Privacy doesn’t exist anymore nowadays.
Not in this society.
Don’t touch the internet, they say, for it will touch you.
But I don’t want to stay at home all the time.
Why should I?
The moment you walk the street, you lose part of your privacy.
There it starts.
I don’t care.
I have a mobile phone.
I call and sms.
That’s it.
Once I took a picture with my phone, but I don’t know where it is right now.
It’s gone.
I have my camera, so why should I take pictures with my phone?
Internet on my phone? I don’t think so.
I will become an old, maybe a bit worried man.
I’m not very enthousiastic about my own health.
My health bothers me.
Being alone bothers me.
How did it change me?
Did it change me?
It’s hard to say.
(Silence)
I have to think about that.
(Silence)
Well, I look things up.
If I want to know something, I look it up.
I’m in charge.
I read newspapers.
I watch the news.
But I never search for news on the internet.

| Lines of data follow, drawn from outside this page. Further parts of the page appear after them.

-- ==== Sys2Proof/Tests/Slice0.lean ====
section
/-! SUPPORT. The model's own tests: ill-formed terms, words written out from the encodings of spec/30_encoding.md R69, single
steps whose expected results are rows of spec/95_test_vectors.md section 2, and a witness for every statement that has
hypotheses. -/

namespace Sys2Proof.Machine

/-! ### Well-formedness (the check of each operand shape refuses a term) -/

theorem test_wf_read_operand_refuses_ind : (Instr.adc (.mem (.ind 0x1234))).wf = false := by decide
theorem test_wf_read_operand_refuses_zpy : (Instr.lda (.mem (.zpy 0x10))).wf = false := by decide
theorem test_wf_cpx_refuses_indexed : (Instr.cpx (.mem (.zpx 0x10))).wf = false := by decide
theorem test_wf_bit_refuses_indexed : (Instr.bit (.abx 0x1234)).wf = false := by decide
theorem test_wf_store_refuses_ind : (Instr.sta (.ind 0x1234)).wf = false := by decide
theorem test_wf_shift_refuses_izy : (Instr.asl (.mem (.izy 0x10))).wf = false := by decide
theorem test_wf_inc_refuses_izx : (Instr.inc (.izx 0x10)).wf = false := by decide
theorem test_wf_jmp_refuses_zero_page : (Instr.jmp (.zp 0x10)).wf = false := by decide
theorem test_wf_unknown_refuses_assigned_byte : (Instr.unknown 0xA9).wf = false := by decide

/-! ### Decoding, from words numbered as opcode_table.json numbers their bits: the opcode in bits 7..0 -/

/-- Each word, of the given number of bits, decodes to its instruction. -/
def reads (rows : List (Nat × Nat × Instr)) : Bool := rows.all fun r => decodeTableWord r.1 r.2.1 == some r.2.2

theorem test_decode_arithmetic : reads
    [(16, 0b0101000001101001, .adc (.imm 0x50)), (24, 0x1234F9, .sbc (.mem (.aby 0x1234))), (16, 0x1021, .and (.mem (.izx 0x10))),
     (16, 0x1011, .ora (.mem (.izy 0x10))), (16, 0xF055, .eor (.mem (.zpx 0xF0)))] = true := by decide
theorem test_decode_compare : reads
    [(24, 0x12342C, .bit (.abs 0x1234)), (24, 0x1234DD, .cmp (.mem (.abx 0x1234))), (16, 0x06E0, .cpx (.imm 0x06)),
     (16, 0x10C4, .cpy (.mem (.zp 0x10)))] = true := by decide
theorem test_decode_shift : reads
    [(8, 0b00001010, .asl .acc), (16, 0x1046, .lsr (.mem (.zp 0x10))), (24, 0x12343E, .rol (.mem (.abx 0x1234))),
     (16, 0x1076, .ror (.mem (.zpx 0x10)))] = true := by decide
theorem test_decode_increment : reads
    [(24, 0x1234EE, .inc (.abs 0x1234)), (16, 0x10D6, .dec (.zpx 0x10)), (8, 0b11101000, .inx), (8, 0xC8, .iny),
     (8, 0xCA, .dex), (8, 0x88, .dey)] = true := by decide
theorem test_decode_load_store : reads
    [(16, 0b0100010110101001, .lda (.imm 0x45)), (16, 0xFFB6, .ldx (.mem (.zpy 0xFF))), (24, 0x1234BC, .ldy (.mem (.abx 0x1234))),
     (16, 0x1081, .sta (.izx 0x10)), (16, 0xF096, .stx (.zpy 0xF0)), (24, 0x12348C, .sty (.abs 0x1234))] = true := by decide
theorem test_decode_transfer : reads
    [(8, 0b10101010, .tax), (8, 0xA8, .tay), (8, 0x8A, .txa), (8, 0x98, .tya), (8, 0xBA, .tsx), (8, 0x9A, .txs)] = true := by
  decide
theorem test_decode_stack : reads
    [(8, 0b01001000, .pha), (8, 0x08, .php), (8, 0x68, .pla), (8, 0x28, .plp)] = true := by decide
theorem test_decode_flags : reads
    [(8, 0b00011000, .clc), (8, 0x38, .sec), (8, 0x58, .cli), (8, 0x78, .sei), (8, 0xB8, .clv), (8, 0xD8, .cld),
     (8, 0xF8, .sed)] = true := by decide
theorem test_decode_branch : reads
    [(16, 0b0000001010010000, .bcc 0x02), (16, 0xFEB0, .bcs 0xFE), (16, 0x01F0, .beq 0x01), (16, 0xF9D0, .bne 0xF9),
     (16, 0x7F30, .bmi 0x7F), (16, 0x8010, .bpl 0x80), (16, 0x0050, .bvc 0x00), (16, 0x1070, .bvs 0x10)] = true := by
  decide
theorem test_decode_jump : reads
    [(24, 0b100000000000000001001100, .jmp (.abs 0x8000)), (24, 0x02FF6C, .jmp (.ind 0x02FF)), (24, 0x123420, .jsr 0x1234),
     (8, 0x60, .rts)] = true := by decide
theorem test_decode_system : reads
    [(8, 0b00000000, .brk), (8, 0x40, .rti), (8, 0xEA, .nop), (8, 0x02, .unknown 0x02), (8, 0xFF, .unknown 0xFF)] = true := by
  decide

theorem test_decode_rejects_no_bytes : decode [] = .error .noOpcodeByte := rfl
theorem test_decode_rejects_missing_operand : decode [0xAD, 0x34] = .error .missingOperandByte := rfl
theorem test_encode_low_byte_first : encode (.jsr 0x1234) = [0x20, 0x34, 0x12] := by decide
theorem test_encode_nothing_without_row : encode (.sta (.ind 0x1234)) = [] := by decide

/-! ### Single steps (spec/95_test_vectors.md section 2) -/

/-- The start of a row: registers 0, `SP` 0xFF, `P` 0x20, PC 0x0600, a boundary. -/
def base : State := { State.reset with p := 0x20, pc := 0x0600, cyc := 0 }

/-- A start state with an instruction at PC and other bytes of memory. -/
def start (s : State) (bytes : List Byte) (cells : List (Word × Byte)) : State :=
  (cells.foldl (fun t c => t.writeByte c.1 c.2) s).placeBytes s.pc bytes

/-- What a step left: the registers, `CYC` after the countdown, and some bytes of memory. -/
def seen (addrs : List Word) : Host.Outcome State Fault Refusal → Option (HostView × List Byte)
  | .next t => some (t.hostView, addrs.map t.readByte)
  | .fault _ => none
  | .refused _ => none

I don’t have to know everything.
Most of the time it doesn’t interest me.
Maybe it will interest me in a few years.
I can wait.
I’m not in a hurry.
I don’t want to be informed about anything.
I just de-connect from information.
I’m glad I’m not a news addict.
I’m addicted to people.
I like comments.
Sometimes it becomes a story.
I upload a picture, give it a title, and people start to comment, just like that.
They start to interpret.
Sometimes they see things I didn’t see.
It makes me laugh.
Sometimes I love to be offline.
As if it is not there.
Time flies when you’re online.
I also love to stop.
A few days, a week.
And now something completely different.
I consider it a world.
Strange, yet common after a while.
It’s all about how quick you get used to certain habits.